Sunny Days in Heaven
Spiritual/Political/Philosophical Blog on the Nature of Truth and Falsehood and Heaven

Saturday, October 08, 2005  

Bush's Picks

Many conservatives were ecstatic over the John Roberts choice for SCOTUS while others considered him a stealth candidate. Particularly after he coyly suggested to the Judiciary Committee that Roe v. Wade was settled law while leaving unsaid whether he would vote to overturn it if he had the chance or simply let it stand.

Fair enough. He couldn't play his hand on that, but there was nothing in his "paper trail" to suggest how he would rule when he faces that issue on the bench.

Still, we have a good idea of where he stands constitutionally on any case that will be new to the court.

Harriet Miers is a cipher, though. Not only does she appear unqualified as a legal expert, she has no discernible constitutional philosophy other than a vague set of axioms iterated by Bush.

Her appointment is a real insult to those who have labored very hard for a very long time to deliver the Court from evil.

The people in the White House aren't stupid.
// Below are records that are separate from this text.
-- ==== Sys2Proof/Machine/LoadStoreOps.lean ====
section
/-! DEFINITION. The loads and stores (spec/46_immediate_load_store_ops.md R220 to R227). No memory is read or written (R220) and no
effective address is formed (R221): the three raw fields are delivered. -/

namespace Sys2Proof.Machine

/-- `LoadWord` (R222, opcode 0x23). -/
def execLoadWord (rs rt : RegIndex) (imm : Int) (s : State) : Host.Outcome State Fault Refusal :=
  deliverImmediate .loadWord rs rt imm s

/-- `LoadByteUnsigned` (R223, opcode 0x24). -/
def execLoadByteUnsigned (rs rt : RegIndex) (imm : Int) (s : State) : Host.Outcome State Fault Refusal :=
  deliverImmediate .loadByteUnsigned rs rt imm s

/-- `LoadHalfwordUnsigned` (R224, opcode 0x25). -/
def execLoadHalfwordUnsigned (rs rt : RegIndex) (imm : Int) (s : State) : Host.Outcome State Fault Refusal :=
  deliverImmediate .loadHalfwordUnsigned rs rt imm s

/-- `StoreByte` (R225, opcode 0x28). -/
def execStoreByte (rs rt : RegIndex) (imm : Int) (s : State) : Host.Outcome State Fault Refusal :=
  deliverImmediate .storeByte rs rt imm s

/-- `StoreHalfword` (R226, opcode 0x29). -/
def execStoreHalfword (rs rt : RegIndex) (imm : Int) (s : State) : Host.Outcome State Fault Refusal :=
  deliverImmediate .storeHalfword rs rt imm s

/-- `StoreWord` (R227, opcode 0x2B). -/
def execStoreWord (rs rt : RegIndex) (imm : Int) (s : State) : Host.Outcome State Fault Refusal :=
  deliverImmediate .storeWord rs rt imm s

end Sys2Proof.Machine
end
Certainly they had to know something of what the reaction on the Right would be, yet they have no plan to defuse it. I guess Bush simply figures that she'll be confirmed and that will be that.

Which is true. Once confirmed that will be that. She may even turn out to be a decent appointment. But God help us if she is less than mediocre.

What is as troubling to conservatives is Bush's seeming contempt for the people who elected him twice.

Frankly, Bush was never that strong a Republican candidate. He barely won against a hapless and idiotic Al Gore (lost in popular vote), and should have trounced John Kerry despite the MSM's campaign for the Democrat which undoubtedly increased his percentage of the vote.

He was slow to go to war in Iraq when he had momentum on his side, and has failed to follow through on destroying governments that are still sponsoring terrorism like Syria and Iran.

He campaigned for an amendment to define marriage. Heard anything about that lately? And you never will again.

During his five years in office, millions of illegal aliens have entered the country with his approval. I mean that literally. He has completely approved of the invasion with his baseless rhetoric about such people doing the work Americans won't, improving our economy, and practicing good family values.

At some point you ask yourself, who is this guy? What makes him tick? Exactly what does he believe in? He appears to a sheep in wolf's clothing.

Some talk about his managerial style as that of a Harvard MBA, but I am more inclined at this point to give his former Treasury Secretary Paul O'Neill's observations greater credence; that is, that Bush sits and listens and gives no indication of what he hears as registering.

Others say Bush is deeply engaged in meetings, but that comes from loyalists.

Conservatives have tried to excuse Bush's speech impediments, his inarticulateness, and verbal bumbling as being a matter separate from his leadership skills. He's just not a great communicator, he's a nervous speaker, he's not facile and glib which is good. He's an authentic, regular guy.

But when you start adding up all the minuses, you begin to assemble a picture of someone deeply out of his depth.

Many thought that Bush grew in office after 9/11. For the moment it appeared so. He was strong, resolute, determined, and serious. Yet, on further examination it doesn't appear he has grown at all, and proves the adage that presidents don't grow in offce, they are struck with the skill set and temperment that they came with.

In many respects, Bush has bungled the war in Iraq. Not so much militarily (although there have been major bungles, but that happens in war), but politically in allowing his opponents to undermine the cause. He has consistently failed to inform and rally the nation to his banner.

Fortunately for him, Americans aren't lacking in committment to their self-defense.

Bush is baffling. He is popular with our servicemen and women because he is genuinely one of them and concerned about their welfare. But to his Party, he seems indifferent. He doesn't connect with your average, working American. People loved Reagan because Reagan loved people. Some people love Bush because Bush only seems to love some people.

In his dance with America, Bush has two left feet. He sincerely tries to lead, he's earnest enough, but he can't get over his awkwardness and uncoordinated manner.

For the moment, he gives every sign that for the next three years he will be a caretaker President, since he shows no interest in the Republican agenda. Possibily his greatest chance to steer the country back to judicial sanity has been squandered with his choice of Roberts and Miers; and his unwillingness to engage in fierce partisan politics, to fight for conservative candidates and policies is thoroughly demoralizing.

Look around the political landscape, though. See any Republican with backbone or a dyed in the wool appeal? Neither do I.